|
|
|
|
|
by scaleout1
3681 days ago
|
|
As someone who has used Heron (along with MillWheel, Spark Streaming and Storm) I feel like this announcement is too late. The biggest thing Heron offer is raw scale but since they decided to use existing Storm API, it has the same shitty spout /bolt API that Storms offer. In contrast, Spark streaming/Flink/ Kafka Streaming are all offering map/flatmap/filter/sink based functional API. At twitter most teams used SummingBird on top of Heron to get the same functional API but summingbird didnt get a lot of traction outside twitter and I am not sure how actively maintained OSS version of summingbird is. Even if you bite the bullet and decide to use SB with Heron, you will still miss out on a lot of usecases as SB was mostly focused on doing read/transform/aggregate/write whereas most streaming problem that i have noticed outside of twitter involve doing read/transform/aggregate/decision/write. I suppose you can implement decisioning in SB but i havent seen it done.
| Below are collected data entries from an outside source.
theorem EngineTurn.regs {s s0 : State} (h : EngineTurn s s0) : s0.regs = s.regs := by
  rcases h with ⟨-, rfl⟩ | ⟨_, -, rfl⟩ <;> rfl

theorem EngineTurn.ram {s s0 : State} (h : EngineTurn s s0) : s0.ram = s.ram := by
  rcases h with ⟨-, rfl⟩ | ⟨_, -, rfl⟩ <;> rfl

/-- Settles O56: no read and no engine's turn changes the operand registers. -/
theorem onlyTheHostWritesOperandRegisters : Obligations.OnlyTheHostWritesOperandRegisters := by
  intro s t h hregs
  rcases step_cases h with ⟨off, w, rest, -, rfl⟩ | ⟨off, w, v, rest, hi, rfl⟩ | ⟨rest, hi, -⟩ | ⟨s0, hturn, hengine⟩
  · exact absurd (hostRead_regs off w _) hregs
  · obtain ⟨rfl, hoff⟩ := hostWrite_regs_ne hregs
    exact ⟨rest, .inr ⟨off, v, hoff.1, hoff.2, hi⟩⟩
  · exact ⟨rest, .inl hi⟩
  · refine absurd (Eq.trans ?_ hturn.regs) hregs
    rcases hengine with ⟨-, rfl⟩ | ⟨-, i, -, hexec⟩ | ⟨-, _, -, rfl⟩
    · rfl
    · exact (exec_ended hexec).rest.regs
    · rfl

/-- The engine's turn comes next: it is marked, or nothing else is to come (log 1). -/
def State.TurnNext (s : State) : Prop := s.inbox = [] ∨ ∃ rest, s.inbox = .engine :: rest

theorem EngineTurn.turnNext {s s0 : State} (h : EngineTurn s s0) : s.TurnNext :=
  h.imp And.left fun ⟨rest, hi, _⟩ => ⟨rest, hi⟩

/-- Settles O57: of the host's accesses a write in the window, of the engine's turns a command that writes. -/
theorem onlyTheseEventsChangeRam : Obligations.OnlyTheseEventsChangeRam := by
  intro s t h hram
  rcases step_cases h with ⟨off, w, rest, -, rfl⟩ | ⟨off, w, v, rest, hi, rfl⟩ | ⟨rest, hi, -⟩ | ⟨s0, hturn, hengine⟩
  · exact absurd (hostRead_ram off w _) hram
  · obtain ⟨hbusy, hoff⟩ := hostWrite_ram_ne hram
    exact .inr (.inl ⟨hbusy, off, w, v, rest, hi, hoff⟩)
  · exact .inl ⟨rest, hi⟩
  · rw [← hturn.ram] at hram
    rcases hengine with ⟨-, rfl⟩ | ⟨hbusy, i, hdecode, hexec⟩ | ⟨-, _, -, rfl⟩
    · exact absurd rfl hram
    · obtain ⟨hok, hdone, hwrites⟩ := exec_ram_ne hexec hram
      exact .inr (.inr ⟨hbusy, hturn.turnNext, hok, hdone, i, hdecode, hwrites⟩)
    · exact absurd rfl hram

/-! ### The engine -/

/-- R37: what a step other than a reset makes of the engine state, one constructor for each kind of step. -/
inductive EngStep (s : State) : Eng → Prop
  | idleTurn (hturn : s.TurnNext) (hbusy : s.eng.busy = false) : EngStep s s.eng
  | ended {e : Eng} (hturn : s.TurnNext) (hbusy : s.eng.busy = true) (hend : s.eng.Ended e) : EngStep s e
  | refusedRead {off : HostOffset} {w : Nat} {rest : List Action} (hi : s.inbox = .read off w :: rest)
      (hrefused : RefusedAccess s off w) : EngStep s { s.eng with accessErr := true }
  | refusedWrite {off : HostOffset} {w : Nat} {v : Word} {rest : List Action} (hi : s.inbox = .write off w v :: rest)
      (hrefused : RefusedAccess s off w) : EngStep s { s.eng with accessErr := true }
  | read {off : HostOffset} {w : Nat} {rest : List Action} (hi : s.inbox = .read off w :: rest)
      (hrefused : ¬RefusedAccess s off w) : EngStep s s.eng
  | writeStatus {v : Word} {rest : List Action} (hi : s.inbox = .write 0x008 4 v :: rest) :
      EngStep s (clearStatus v s).eng
  | writeCtrl {v : Word} {rest : List Action} (hi : s.inbox = .write 0x00C 4 v :: rest) :
      EngStep s (writeCtrl v s).eng
  | acceptCmd {w : Word} {rest : List Action} (hi : s.inbox = .write 0x010 4 w :: rest) (hbusy : s.eng.busy = false) :
      EngStep s (accept w s).eng
  | dropCmd {w : Word} {rest : List Action} (hi : s.inbox = .write 0x010 4 w :: rest) (hbusy : s.eng.busy = true) :
      EngStep s { s.eng with overrun := true }
  | otherWrite {off : HostOffset} {w : Nat} {v : Word} {rest : List Action} (hi : s.inbox = .write off w v :: rest)
      (hrefused : ¬RefusedAccess s off w) (hstatus : off ≠ 8#21) (hcmd : off ≠ 16#21) : EngStep s s.eng

theorem writeReg_eng_of_ne {v : Word} {s : State} {r : Reg} (hstatus : r ≠ .status) (hctrl : r ≠ .ctrl)
    (hcmd : r ≠ .cmd) : (writeReg v s r).eng = s.eng := by
  cases r
  case status => exact absurd rfl hstatus
  case ctrl => exact absurd rfl hctrl
  case cmd => exact absurd rfl hcmd
  all_goals rfl

theorem hostRead_eng {off : HostOffset} {w : Nat} {s : State} :
    (hostRead off w s).eng = if refused s off w then { s.eng with accessErr := true } else s.eng := by
  unfold hostRead; split <;> rfl

theorem hostWrite_refused {off : HostOffset} {w : Nat} {v : Word} {s : State} (h : RefusedAccess s off w) :
    hostWrite off w v s = noteRefusal s := by
  simp [hostWrite, (refused_iff s off w).mpr h]

/-- R68: an access to the register file that is not refused is an aligned one of 32 bits. -/
theorem register_access_aligned {s : State} {off : HostOffset} {w : Nat} (hlt : off.toNat < 0x1000)
    (h : ¬RefusedAccess s off w) : w = 4 ∧ off.toNat % 4 = 0 := by
  have hpair : ¬(w ≠ 4 ∨ off.toNat % 4 ≠ 0) := fun hn => h (.inr ⟨hlt, hn⟩)
  omega

/-- R61, R62: a write beyond the register file that is not refused leaves the engine state. -/
theorem hostWrite_eng_beyond {off : HostOffset} {w : Nat} {v : Word} {s : State} (hge : 0x1000 ≤ off.toNat)
    (h : ¬RefusedAccess s off w) : (hostWrite off w v s).eng = s.eng := by
  rcases hostWrite_cases off w v s with ⟨hr, -⟩ | ⟨_, -, -, -, -, -, e⟩ | ⟨hlt, -⟩ | e
  · exact absurd ((refused_iff s off w).mp hr) h
  · rw [e]
  · omega
  · rw [e]

theorem hostWrite_engStep {s : State} {off : HostOffset} {w : Nat} {v : Word} {rest : List Action}
    (hi : s.inbox = .write off w v :: rest) : EngStep s (hostWrite off w v { s with inbox := rest }).eng := by
  by_cases hr : RefusedAccess s off w
  · rw [hostWrite_refused (s := { s with inbox := rest }) hr]
    exact .refusedWrite hi hr
  by_cases hlt : off.toNat < 0x1000
  · obtain ⟨rfl, halign⟩ := register_access_aligned hlt hr
    rw [hostWrite_register v hlt halign]
    by_cases hstatus : off = 0x008
    · subst hstatus; exact .writeStatus hi
    by_cases hctrl : off = 0x00C
    · subst hctrl; exact .writeCtrl hi
    by_cases hcmd : off = 0x010
    · subst hcmd
      cases hbusy : s.eng.busy with
      | false => simpa [writeReg, writeCmd, regAt, hbusy] using EngStep.acceptCmd hi hbusy
      | true => simpa [writeReg, writeCmd, regAt, hbusy] using EngStep.dropCmd hi hbusy
    · rw [writeReg_eng_of_ne (fun h => hstatus (BitVec.eq_of_toNat_eq (regAt_eq_status h)))
        (fun h => hctrl (BitVec.eq_of_toNat_eq (regAt_eq_ctrl h)))
        (fun h => hcmd (BitVec.eq_of_toNat_eq (regAt_eq_cmd h)))]
      exact .otherWrite hi hr hstatus hcmd
  · rw [hostWrite_eng_beyond (s := { s with inbox := rest }) (Nat.not_lt.mp hlt) hr]
    exact .otherWrite hi hr (by rintro rfl; exact hlt (by decide)) (by rintro rfl; exact hlt (by decide))

/-- Every step other than a reset is of one of these kinds. -/
theorem step_engStep {s t : State} (h : step s = .next t) (hreset : ∀ rest, s.inbox ≠ .reset :: rest) :
    EngStep s t.eng := by
  rcases step_cases h with ⟨off, w, rest, hi, rfl⟩ | ⟨off, w, v, rest, hi, rfl⟩ | ⟨rest, hi, -⟩ | ⟨s0, hturn, hengine⟩
  · rw [hostRead_eng]
    split
    next hr => exact .refusedRead hi ((refused_iff _ off w).mp hr)
    next hr => exact .read hi fun hr' => hr ((refused_iff _ off w).mpr hr')
  · exact hostWrite_engStep hi
  · exact absurd hi (hreset rest)
  · have heng := hturn.eng
    rcases hengine with ⟨hbusy, rfl⟩ | ⟨hbusy, i, -, hexec⟩ | ⟨hbusy, _, -, rfl⟩
    · rw [heng]; exact .idleTurn hturn.turnNext hbusy
    · exact .ended hturn.turnNext hbusy (heng ▸ (exec_ended hexec).eng)
    · exact .ended hturn.turnNext hbusy (heng ▸ (illegalCommand_ended s0).eng)

/-! ### The flags -/

/-- R68: an aligned 32-bit access to the register file is not refused. -/
theorem register_access_not_refused (s : State) {off : HostOffset} (hlt : off.toNat < 0x1000)
    (halign : off.toNat % 4 = 0) : ¬RefusedAccess s off 4 := by
  rw [← refused_iff, register_not_refused hlt halign]; decide

theorem status_access_not_refused (s : State) : ¬RefusedAccess s 8#21 4 :=
  register_access_not_refused s (by decide) (by decide)

theorem ctrl_access_not_refused (s : State) : ¬RefusedAccess s 12#21 4 :=
  register_access_not_refused s (by decide) (by decide)

theorem cmd_access_not_refused (s : State) : ¬RefusedAccess s 16#21 4 :=
  register_access_not_refused s (by decide) (by decide)

/-- R245, R246: what the end of a command makes of the flags. -/
theorem Eng.Ended.flags {e f : Eng} (h : e.Ended f) :
    f.busy = false ∧ f.done = true ∧ f.overrun = e.overrun ∧ f.accessErr = e.accessErr ∧ f.ie = e.ie := by
  rcases h with ⟨_, rfl⟩ | ⟨_, -, rfl⟩ <;> exact ⟨rfl, rfl, rfl, rfl, rfl⟩

/-- Settles O58: each kind of step, with what it leaves of the engine state. -/
theorem flagsChangeOnlyAsSaid : Obligations.FlagsChangeOnlyAsSaid := by
  intro s t h hreset
  have hstep := step_engStep h hreset
  generalize t.eng = e at hstep ⊢
  dsimp only
  cases hstep with
  | idleTurn hturn hbusy => rcases hturn with hi | ⟨_, hi⟩ <;> simp [hi, hbusy]
  | ended hturn hbusy hend =>
    obtain ⟨hidle, hdone, hoverrun, haccess, -⟩ := hend.flags
    have hend' : (∃ n, e = s.eng.completed n) ∨ ∃ c, c ≠ .ok ∧ e = s.eng.failed c := hend
    rcases hturn with hi | ⟨_, hi⟩ <;> simp [hi, hbusy, hidle, hdone, hoverrun, haccess, hend']
  | refusedRead hi hrefused => simp [hi, hrefused]
  | @refusedWrite off w _ _ hi hrefused =>
    have hstatus : off = 8#21 → w ≠ 4 := by
      rintro rfl rfl; exact status_access_not_refused s hrefused
    have hcmd : off = 16#21 → w ≠ 4 := by
      rintro rfl rfl; exact cmd_access_not_refused s hrefused
    simp +contextual [hi, hrefused, hstatus, hcmd]
  | read hi hrefused => simp [hi, hrefused]
  | writeStatus hi => simp +contextual [hi, status_access_not_refused]
  | writeCtrl hi => simp +contextual [hi, ctrl_access_not_refused]
  | acceptCmd hi hbusy => simp +contextual [hi, hbusy, cmd_access_not_refused]
  | dropCmd hi hbusy => simp +contextual [hi, hbusy, cmd_access_not_refused]
  | otherWrite hi hrefused hstatus hcmd => simp +contextual [hi, hrefused, hstatus, hcmd]

/-! ### The interrupt -/

/-- R285: the engine's turn on an accepted word. -/
theorem completionStep_ended {s t : State} (hbusy : s.eng.busy = true) (h : completionStep s = .next t) :
    Ended s t := by
  simp only [completionStep, hbusy] at h
  cases hdecode : decode s.eng.cmd with
  | ok i => exact exec_ended (by simpa only [hdecode] using h)
  | error e =>
    obtain rfl : illegalCommand s = t := by simpa only [hdecode, Host.Outcome.next.injEq] using h
    exact illegalCommand_ended s

theorem step_engine {s : State} {rest : List Action} (hi : s.inbox = .engine :: rest) :
    step s = completionStep { s with inbox := rest } := by
  simp [step, nextTurn, hi, act]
Comparing Heron to google millwheel is interesting because of the design choices they made. Heron support at least one and at most once message guarantees but at Twitter most job ran with acked turned off so it was at most once with acknowledged data loss ( they had a batchjob doing mop up work to pick up missing data). Google on the other hand implemented exactly once semantic by doing idempotent sinks/ watermarking and managing out of order messages plus deduping support. Since both Flink and Spark will be implementing Apache Beam (millwheel's predecessors) model, only reason I see someone picking heron instead of Flink/Spark is that they are operating at massive scale that flink/spark dont support yet |
|